Con el tiempo, hay mujeres que por alguna circunstancia quedan viudas, es el caso de las Venancia y Elena amigas de toda la vida, ambas viven en la aldea Peruti y se acompañan todas las tardes.

Por el modo de vida comunitario, los mayores no quedan solos, sino que están integrados a la familia extensa.

Otra de las bellezas que tiene este pueblo originario, es el canto y la danza, la abuela Aurelia Núñez artesana e integrante del coro, confecciona collares y pulseras con adornos de semilla, éstas tienen su significado espiritual y de unidad con el monte y con la tierra.

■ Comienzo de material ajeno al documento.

/-! ## Reliability, boot and attestation -/

/-- R249, R397 to R401, R409, R422. A soft error that the code of its line corrects changes nothing; one that it does not
marks the line poisoned, and one in logic, a latch or an engine is met at the next use. While scrubbing is enabled,
the scrubber corrects or marks the line that it reads, with a record in the ring of the line's own die that names its
unit: the stack of an HBM line, by its page's placement, and otherwise the cluster. A record enters its die's ring, is
merged into an identical one of severity 0 that is not consumed, or finds the ring full; severity 3, a device machine
check and a breach of the envelope stop the device. The local counts of units have free skews (log 91); the die of the
envelope and the units of records are the model's choices (log 104). -/
def Obligations.ErrorsAndRecords : Prop :=
  ∀ (s : State), MemOk s → s.dies.length = s.part.dies →
    let slot (d n : ℕ) : ℕ := s.mcbase.toNat + 131072 * d + 32 * (n % 4096)
    let admits (d n : ℕ) : Prop := s.frameOk 0 (slot d n) = true ∧ s.frameOk 0 (slot d n + 31) = true
    let put (t : State) (d n : ℕ) (r : McRec) : Prop :=
      (∀ i, i < 4 → t.hbmRead (slot d n + 8 * i) 8 = ((r.words d).getD i 0).toNat) ∧
      ∀ pa, ¬ (slot d n ≤ pa ∧ pa < slot d n + 32) → t.hbmByte pa = s.hbmByte pa
    let full (d : ℕ) : Prop := 4096 ≤ (s.die d).mcw - (s.die d).mcr
    let consumed (d : ℕ) : Prop := ∀ p ∈ (s.die d).mcRecent, p.1 < (s.die d).mcr
    let free (d : ℕ) : Prop := d < s.part.dies ∧ ¬ full d ∧ admits d (s.die d).mcw
    let ring (t : State) (d : ℕ) (r : McRec) : Prop := (t.die d).mcw = (s.die d).mcw + 1 ∧ (t.die d).mcr = (s.die d).mcr ∧
      put t d (s.die d).mcw r ∧ ∀ e, e ≠ d → t.die e = s.die e
    let time (kind unit : ℕ) : ℕ := s.ck + Config.unitSkew kind unit
    let stops (t : State) : Prop := t.mcStop = true ∧ t.rootAlarms = s.rootAlarms + 1 ∧ t.msix.getLsbD 0 = true ∧
      (∀ l ∈ t.podLinks.toList, l.up = false) ∧ (∀ l ∈ t.settLinks.toList, l.up = false) ∧ (∀ l ∈ t.pkgLinks.toList, l.up = false) ∧
      t.cur = s.cur ∧ t.others = s.others
    -- die, kind, unit and address of what lies at a site
    let names : Site → Option (ℕ × ℕ × ℕ × ℕ) := fun
      | .line n | .replica _ n => let h := s.stackOf (64 * n)
        some (h / 2, 0, h, 64 * n)
      | .spad c n => some (c / 32, 1, c, 8 * n)
      | .vreg t _ _ | .slot t => some ((s.team t).cluster / 32, 2, (s.team t).cluster, 0)
      | .planting e _ _ => some (e / 3 / 32, 3, e / 3, 0)
      | .frame t | .frameLane t _ _ => some ((s.team t).cluster / 32, 5, (s.team t).cluster, 0)
      | .taskRec c _ | .staging c | .tag c _ => some (c / 32, 8, c, 0)
      | .faultEntry d _ => some (d, 8, 0, 0)
      | .estate h _ => some ((s.group h).cluster / 32, 8, (s.group h).cluster, 0)
      | _ => none
    let coded : Site → Prop := fun
      | .icache .. | .tcache .. | .parity .. | .datapath .. | .macro_ .. | .logic .. => False
      | _ => True
    let marked (site : Site) (t : State) : Prop := match site with
      | .planting e b n => let x := (t.cluster (e / 3)).engine (e % 3)
        e / 3 < s.clusters.length → if b = 0 then n ∈ x.bank0.poison else if b = 1 then n ∈ x.bank1.poison else n ∈ x.accPoison
      | .rootCore => t.mcStop = true
      | .macro_ e p => let x := (t.cluster (e / 3)).engine (e % 3)
        e / 3 < s.clusters.length → x.mismatch = true ∧ (p = true → x.lasting = true)
      | .logic e n => (e, n) ∈ t.faulty
      | x => t.poison.contains x = true
    (∀ site, coded site → exec (.singleFault site false) s = .next s) ∧
    (∀ site, ∃ t, exec (.singleFault site true) s = .next t ∧ marked site t) ∧
    (∀ site, ¬ coded site → ∃ t, exec (.singleFault site false) s = .next t ∧ marked site t) ∧
    (∀ site fixed, (s.scrub.getLsbD 63 = false ∨ ¬ coded site) → exec (.scrubLine site fixed) s = .next s) ∧
    (∀ site fixed, ∃ t, exec (.scrubLine site fixed) s = .next t) ∧
    (∀ site d kind unit addr, s.scrub.getLsbD 63 = true → names site = some (d, kind, unit, addr) → free d →
      (consumed d → ∃ t x, exec (.scrubLine site true) s = .next t ∧ ring t d ⟨addr, x, time kind unit, 0, kind, unit, 0, 0, 0⟩ ∧
        t.poison = s.poison ∧ t.mcStop = s.mcStop) ∧
      ∃ t x, exec (.scrubLine site false) s = .next t ∧ ring t d ⟨addr, x, time kind unit, 0, kind, unit, 1, 5, 0⟩ ∧ marked site t ∧
        t.mcStop = s.mcStop) ∧
    (∀ pa, s.ctxbase = 0 → s.stackOf pa = pa / 4096 % if s.part.dies = 4 then 8 else 4) ∧
    (∀ pa n (l : Word × ℕ), s.ctxbase ≠ 0 → n < 65536 → (∀ m, m < 65536 → (s.ctxState m ≠ 0 ↔ m = n)) → s.leaves walkLevels (s.ptRoot n) = [l] →
      l.1.getLsbD 51 = false → bits l.1 60 2 ≠ 3 →
      let mine : Prop := bits l.1 58 2 = 1 ∧ 256 * bits l.1 8 40 ≤ pa ∧ pa < 256 * bits l.1 8 40 + 2 ^ l.2
      (mine → s.stackOf pa = 2 * bits l.1 56 2 + pa / 4096 % 2) ∧
      (¬ mine → s.stackOf pa = pa / 4096 % if s.part.dies = 4 then 8 else 4)) ∧
    (∀ d addr det ctx kind unit sev how, let r (n : ℕ) : McRec := ⟨addr, det, time kind unit, ctx, kind, unit, n, how, 0⟩
      let i := Instr.machineCheckRecord d addr det ctx kind unit sev how
      (s.part.dies ≤ d → exec i s = .next s) ∧
      (free d → sev < 3 → (sev = 0 → consumed d) → ∃ t, exec i s = .next t ∧ ring t d (r sev) ∧ t.mcStop = s.mcStop) ∧
      (free d → sev = 3 → ∃ t, exec i s = .next t ∧ ring t d (r 3) ∧ stops t) ∧
      (d < s.part.dies → full d → consumed d → sev < 3 → ∃ t, exec i s = .next t ∧ SameBytes s t ∧ t = { s with dies := t.dies } ∧
        (t.die d).mcw = (s.die d).mcw ∧ (t.die d).mcdrop = (s.die d).mcdrop + (if sev = 0 then 1 else 0) ∧
        (t.die d).mcWait = (s.die d).mcWait ++ if sev = 0 then [] else [r sev]) ∧
      (∀ n o, d < s.part.dies → sev = 0 → (s.die d).mcRecent = [(n, o)] → (s.die d).mcr ≤ n → o.addr = addr → o.kind = kind → o.unit = unit →
        o.how = how → time kind unit < o.time + 16000000 → admits d n → ∃ t, exec i s = .next t ∧ (t.die d).mcw = (s.die d).mcw ∧
        put t d n { o with rep := min (o.rep + 1) 0xFFFFF })) ∧
    (∀ d kind unit how, (∃ t, exec (.deviceMachineCheck d kind unit how) s = .next t ∧ stops t) ∧
      (free d → ∃ t, exec (.deviceMachineCheck d kind unit how) s = .next t ∧ ring t d ⟨0, 0, time kind unit, 0, kind, unit, 3, how, 0⟩)) ∧
    (∀ hot, (∃ t, exec (.envelopeBreach hot) s = .next t ∧ stops t) ∧
      (free 0 → ∃ t, exec (.envelopeBreach hot) s = .next t ∧ ring t 0 ⟨0, 0, time 10 0, 0, 10, 0, 3, 7, 0⟩))

/-- R404 to R407: a replay on another cluster, by the unit that a due time names where there is one, settles its item
where its signature agrees; one that differs waits for a third, and one that meets a fault of its own is abandoned;
the third convicts the replay's unit where it agrees with the original, and otherwise the original's, which is fenced;
a unit whose due time passes owes an item and is the next to replay one, and one that began none within its window
starts a probe, which is settled the same way. What a probe runs, and what a faulty unit's signature is, are free (log
35), and which item a due time samples is the model's reading (log 47). -/
def Obligations.Audits : Prop :=
  ∀ (s : State) (a : Audit) (unit other third : ℕ), s.audits = [a] → a.engine = true →
    let cl (n : ℕ) : ℕ := n / 3
    let sig (n : ℕ) : ℕ := s.signature true n a.copy
    let orig : ℕ := crc64 a.orig
    let probe (n : ℕ) : ℕ := s.signature true n (Config.probeBytes true)
    let target (t : State) (n : ℕ) : Prop := ((t.cluster (cl n)).engine (n % 3)).target = true
    let fenced (t : State) (n : ℕ) : Prop := ((t.cluster (cl n)).engine (n % 3)).fenced = true
    let unengaged (n : ℕ) : Prop := ((s.cluster (cl n)).engine (n % 3)).ctx = none ∧ cl n < s.clusters.length
    let due (t : State) (n : ℕ) : ℕ := ((t.cluster (cl n)).engine (n % 3)).due
    let owed (t : State) (n : ℕ) : Bool := ((t.cluster (cl n)).engine (n % 3)).owed
    (a.replay = none → cl unit ≠ cl a.unit → cl unit < s.part.clusters → cl unit < s.clusters.length → cl a.unit < s.clusters.length →
      ((∀ n, cl n < s.clusters.length → target s n → cl n = cl a.unit ∨ n = unit) →
        (∃ t, exec (.auditReplayComplete a.item unit false) s = .next t ∧ SameBytes s t ∧
          due t unit = s.ck + 3000000 ∧ due t a.unit = s.ck + 3000000 ∧ ¬ target t unit ∧
          t.audits = if orig = sig unit then [] else [{ a with replay := some unit }]) ∧
        ∃ t, exec (.auditReplayComplete a.item unit true) s = .next t ∧ t.audits = []) ∧
      (∀ n fails, cl n < s.clusters.length → target s n → cl n ≠ cl a.unit → ¬ target s unit →
        exec (.auditReplayComplete a.item unit fails) s = .next s)) ∧
    (a.replay = some other → cl unit ≠ cl a.unit → cl unit ≠ cl other → cl unit < s.part.clusters → unengaged a.unit → unengaged other →
      ∃ t, exec (.auditArbitration a.item unit) s = .next t ∧ t.audits = [] ∧
      (sig unit = orig → fenced t other) ∧ (sig unit ≠ orig → fenced t a.unit)) ∧
    (s.mtcfg.getLsbD 63 = true → due s unit ≤ s.ck → owed s unit = false → cl unit < s.part.clusters → cl unit < s.clusters.length →
      ∃ t, exec (.auditDueTime true unit) s = .next t ∧ owed t unit = true ∧ target t unit ∧
        due t unit = due s unit + 3000000 ∧ t = { s with clusters := t.clusters }) ∧
    (owed s unit = true → due s unit + 100000 ≤ s.ck + 3000000 → cl unit < s.clusters.length →
      ∃ t, exec (.probeStart true unit) s = .next t ∧ owed t unit = false ∧ t.probes = s.probes ++ [(true, unit)] ∧
        t = { s with clusters := t.clusters, probes := t.probes }) ∧
    (s.probes = [(true, unit)] → cl unit ≠ cl other → cl third ≠ cl unit → cl third ≠ cl other → unengaged unit → unengaged other →
      ∃ t, exec (.probeComplete true unit other third) s = .next t ∧ t.probes = [] ∧ due t unit = s.ck + 3000000 ∧ due t other = s.ck + 3000000 ∧
      (probe unit ≠ probe other → (probe third = probe unit → fenced t other) ∧ (probe third ≠ probe unit → fenced t unit)) ∧
      (probe unit = probe other → SameBytes s t))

Una de sus ocupaciones en el día es transmitir a sus nietos y a los niños de la comunidad estos conocimientos que adquirió de chica, de su madre y abuela, como la danza, el canto y a usar las tacuaras para marcar el ritmo.

Las mujeres juegan un rol primordial para preservar las melodías tradicionales, teniendo upa a sus bebés ya empiezan a entonar estas melodías, así los niños duermen con este canto para que luego ellos participen en un coro de la comunidad.

Con esta simple acción, la de cantar, la de tallar, confeccionar collares, reafirman su identidad, la mantienen y rescatan la cultura ancestral.

En la provincia hay 8 comunidades lideradas por mujeres. Una de las mujeres que ha llegado a ser cacique es Ruperta Morínigo, de la comunidad de Yacutinga, en Gobernador Roca.

La legislatura misionera designó que cada 5 de septiembre sea el día provincial de la mujer mbya guaraní.

* Hirsch, S 2008 Maternidad, trabajo y poder: cambios generacionales en las mujeres guaraníes del norte argentino. Mujeres indígenas en Argentina. Cuerpo, trabajo y poder, 231-251. Silvia Hirsch es especialista en comunidades indígenas de la Argentina en temas vinculados a la educación, salud, género e identidad.